HIPAA-compliant disks muscle out tape

FRAMINGHAM (02/19/2004) - Bronson Healthcare Group's just-completed deployment of a disk-based system to meet HIPAA requirements for the long-term storage of patient data is a departure from the norm. Today, healthcare organizations typically use tape drives or write-once, read-many times (WORM) CDs to ensure such data are not altered or deleted.

However, there is a growing trend among healthcare organizations to look for alternatives to their tape and optical storage systems. The reason is that while tape and optical WORM systems have traditionally provided a less expensive way to store data, such systems are often slower and harder to manage. Additionally, the price of disk-based storage has dropped significantly in the past few years, making the difference with comparable tape or WORM storage negligible.

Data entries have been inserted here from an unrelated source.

/-- One lane's copy of the message in flight (R29). -/
inductive Copy where
  /-- The copy waits for its line, under its busy count. -/
  | waiting (busy : Nat)
  /-- The copy has begun: its bytes, with stamp and check. -/
  | sending (bytes : List Byte)
  | sent
  | abandoned
  deriving DecidableEq, Repr

/-- The message in flight (R22, R28). -/
structure TxFlight where
  cls : TxClass
  msg : OutMsg
  serial : Byte
  copyA : Copy
  copyB : Copy
  deriving DecidableEq, Repr

/-- The transmitter (R22, R32). The queues hold the unsent messages, oldest first; the message in flight stands before
them in its class's queue and counts toward that queue's capacity. -/
structure Transmitter where
  urgent : List OutMsg
  routine : List OutMsg
  bulk : List OutMsg
  flight : Option TxFlight
  serial : Byte
  account : Nat
  urgentDropped : Half
  routineDiscarded : Half
  bulkNotBuilt : Half
  busySkipA : Half
  busySkipB : Half
  deriving DecidableEq, Repr

/-! ## As-run store (09), notices and reports (10) -/

/-- The carousel cursor (R163): a ring record, counted from the oldest, or an open slot. `ring 0` is the start. -/
inductive Cursor where
  | ring (index : Nat)
  | slot (channel : Nat)
  deriving DecidableEq, Repr

/-- The as-run store (R160, R162, R163): the ring oldest first; its count is its length. -/
structure AsRunStore where
  ring : List AsRunRec
  writePos : Nat
  closing : Half
  period : Nat
  cursor : Cursor
  deriving DecidableEq, Repr

/-- The notice kinds, in the order of the table of R179, which gives their codes 1 to 37 (R191). -/
inductive NoticeKind where
  | originSuspect
  | originLost
  | originReturned
  | bidStart
  | bidWon
  | bidYielded
  | claimLost
  | takeConfirmed
  | portSwitch
  | channelFault
  | dualAir
  | handbackSet
  | handbackPostponed
  | handbackDone
  | handbackAborted
  | revisionCommitted
  | revisionDeferred
  | revisionRejected
  | poolShort
  | digestMismatch
  | scheduleExhausted
  | tallyEventUnknown
  | clockStep
  | estimateSaturated
  | isolated
  | rejoined
  | laneState
  | refLost
  | refRestored
  | timeLoaded
  | timeSlip
  | directiveTaken
  | directiveRefused
  | txDrop
  | asrunHalf
  | asrunWrap
  | configFault
  deriving DecidableEq, Repr

/-- A notice (R179). A kind that carries no parameter has 0 (R191). -/
structure Notice where
  kind : NoticeKind
  chan : Option Chan
  param : BitVec 32
  frame : Frame
  deriving DecidableEq, Repr

/-- The notice ring, newest first, and the notice count (R179). The ring's write position is the count modulo 32. -/
structure Notices where
  ring : List Notice
  count : Half
  deriving DecidableEq, Repr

"We currently use an optical jukebox," said Scott Dent, picture archiving and communication system (PACS) administrator at Bronson Healthcare. This system is used to store radiological imaging PACS data, which are generated at a rate of about 1.5 gigabytes per day. About 3 terabytes of data have been stored over the past two years. "But (last year) we started looking for a cost-effective solution based on ATA spinning disks."

The use of the HIPAA-compliant disk-based system will provide faster access to PACS radiological images. And the IT department said the new system should reduce operational and management chores associated with maintaining the long-term storage of the medical imaging data.

However, Dent noted that cheap disk drives alone are not an alternative in the healthcare arena. "We needed HIPAA compliance, too."

Last year, a number of storage vendors -- most notably EMC Corp. and Network Appliance Inc. -- introduced HIPAA-compliant, disk-based storage systems that ensure patient data cannot be tampered with once they are created. Some of these disk-based systems can also be used to meet other regulatory requirements, such as 21 CFR Part 11. It boils down to life-cycle management for data.

Bronson Healthcare was already using NetApp NearStore file servers, so it chose a NetApp software package called SnapLock Compliance, which allows a portion of a storage system's disk space to be designated a WORM drive or volume.

Any data saved to this disk space cannot be modified or deleted, and an administrator can set retention dates for each file. "The SnapLock WORM (technology) ensures data integrity as the files are put into the system," Dent said.